The Highland Land League eventually achieved land reform in the enactment of Crofting Acts, but these could not bring economic viability and came too late, at a time when the land was already suffering from depopulation.

Legacy of the Clearances

The Canadian Boat-Song expresses the desolation felt by those exiled from poor, but tight-knit communities with a longstanding, distinctive, and rich culture: "Yet still the blood is strong, the heart is Highland, And we in dreams behold the Hebrides."

The diaspora was worldwide, but emigrants settled in close communities in Prince Edward Island, Nova Scotia (Antigonish and Pictou counties and later Cape Breton), the Glengarry and Kingston areas of Ontario and the Carolinas of the American colonies. Canadian Gaelic was widely spoken for some two centuries. One estimate for Cape Breton, Nova Scotia has 25,000 Gaelic-speaking Scots arriving as immigrants between 1775 and 1850. At the beginning of the 20th century, there were an estimated 100,000 Gaelic speakers in Cape Breton, but because of economic migration to English-speaking areas and the lack of Gaelic education in the Nova Scotian school system, the numbers of Gaelic speakers fell dramatically. By the beginning of the 21st century, the number of native Gaelic speakers had fallen to well below 1,000, though Highland surnames (and Roman Catholic confession) are still common in areas of Nova Scotia, such as in the town of Antigonish and the island of Cape Breton.

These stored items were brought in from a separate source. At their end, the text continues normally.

-- ==== Sys2Proof/Safety.lean ====
section
/-! DEFINITION. What holds of every state a run reaches, whose turn it is, and what a safe step is. -/

namespace Sys2Proof.Machine

/-- The frame in progress (R18, R26): a partial frame only while awaiting one; in `BODY` fewer bytes
are counted than the frame needs, and every counted byte has been written. -/
structure State.FrameInv (s : State) : Prop where
  /-- the buffer is in canonical form -/
  canonical : s.rxBuf.wf
  /-- a partial frame exists only in `AwaitingFrame` -/
  partialAwaits : s.rxPhase ≠ .hunt → s.ds = .awaitingFrame
  /-- `rx_cnt` is between 0 and 258 (R18) -/
  countBound : s.rxCnt ≤ 258
  /-- in `BODY` the count has not reached `rx_len + 3` (R145) -/
  countShort : s.rxPhase = .body → s.rxCnt < s.rxLen.toNat + 3
  /-- in `BODY` every counted byte is written (R146) -/
  countWritten : s.rxPhase = .body → ∀ k < s.rxCnt, (s.rxBuf.lookup k).isSome

/-- The invariant of the block. -/
structure State.Inv (s : State) : Prop extends State.FrameInv s where
  /-- a halted engine has seen `stop` and stands at the loop top (R24, R184) -/
  haltedAtTop : s.halted = true → s.ds = .loopTop ∧ s.stop = true
  /-- the payload to dispatch came from a frame (R20) -/
  resultBound : s.ds = .dispatching → s.rxResult.length ≤ 255
  /-- the reply to send is one of the two records, and `tx_fi` says which (R67, R172, R173) -/
  replyShape : s.ds = .responding →
    (s.txPayload.length = 54 ∧ s.txFi = false) ∨ (s.txPayload.length = 15 ∧ s.txFi = true)
  /-- `CFG.fi_en` is hardwired to 0 (R23) -/
  fiOff : s.cfgFiEn = false
  /-- a flag of `STATUS` is set exactly when an event that sets it is in the trace (R22) -/
  flagsMatch : ∀ k < 4, s.status.getLsbD k = s.ev.any fun e => e.flag == some k

/-- The next turn is the engine's, with the turns `turns` to come after it: the agenda says so, or is empty
(R6; log 7). -/
def State.EngineTurn (s : State) (turns : List Action) : Prop :=
  (s.agenda = [] ∧ turns = []) ∨ s.agenda = .eng :: turns

/-- A step is safe at `s` when it does not stop with a fault. -/
def State.NoFault (s : State) : Prop := ∀ f, step s ≠ .fault f

/-- Two states that differ at most in what no step reads (R26, 93 U5): the bytes of `rx_buf` that are not
counted in the frame in progress, `rx_result` outside `Dispatching`, and the reply latches outside
`Responding`. -/
def State.SameButUnread (a b : State) : Prop :=
  ∃ (buf : Memory) (res pay : List Byte) (fi : Bool),
    b = { a with rxBuf := buf, rxResult := res, txPayload := pay, txFi := fi } ∧
    (a.rxPhase = .body → ∀ k < a.rxCnt, buf.lookup k = a.rxBuf.lookup k) ∧
    (a.ds = .dispatching → res = a.rxResult) ∧
    (a.ds = .responding → pay = a.txPayload ∧ fi = a.txFi)

end Sys2Proof.Machine
end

Highland surnames are also widespread in Canada, the USA, Australia, and New Zealand.

The clearances were an influential theme in Scots literature, with notable examples such as Consider the Lilies, a novel by Iain Crichton Smith.

Memorials to the Clearances

On 23 July 2007, the Scottish First Minister Alex Salmond unveiled a 3-metre (10 ft) high bronze Exiles statue, by Gerald Laing, in Helmsdale, Sutherland, which commemorates the people who were cleared from the area by landowners and left their homeland to begin new lives overseas. The statue, which depicts a family leaving their home, stands at the mouth of the Strath of Kildonan and was funded by Dennis Macleod, a Scottish-Canadian mining millionaire who also attended the ceremony.

An identical 3-metre (10 ft) high bronze Exiles statue has also been set up on the banks of the Red River in Winnipeg, Manitoba, Canada.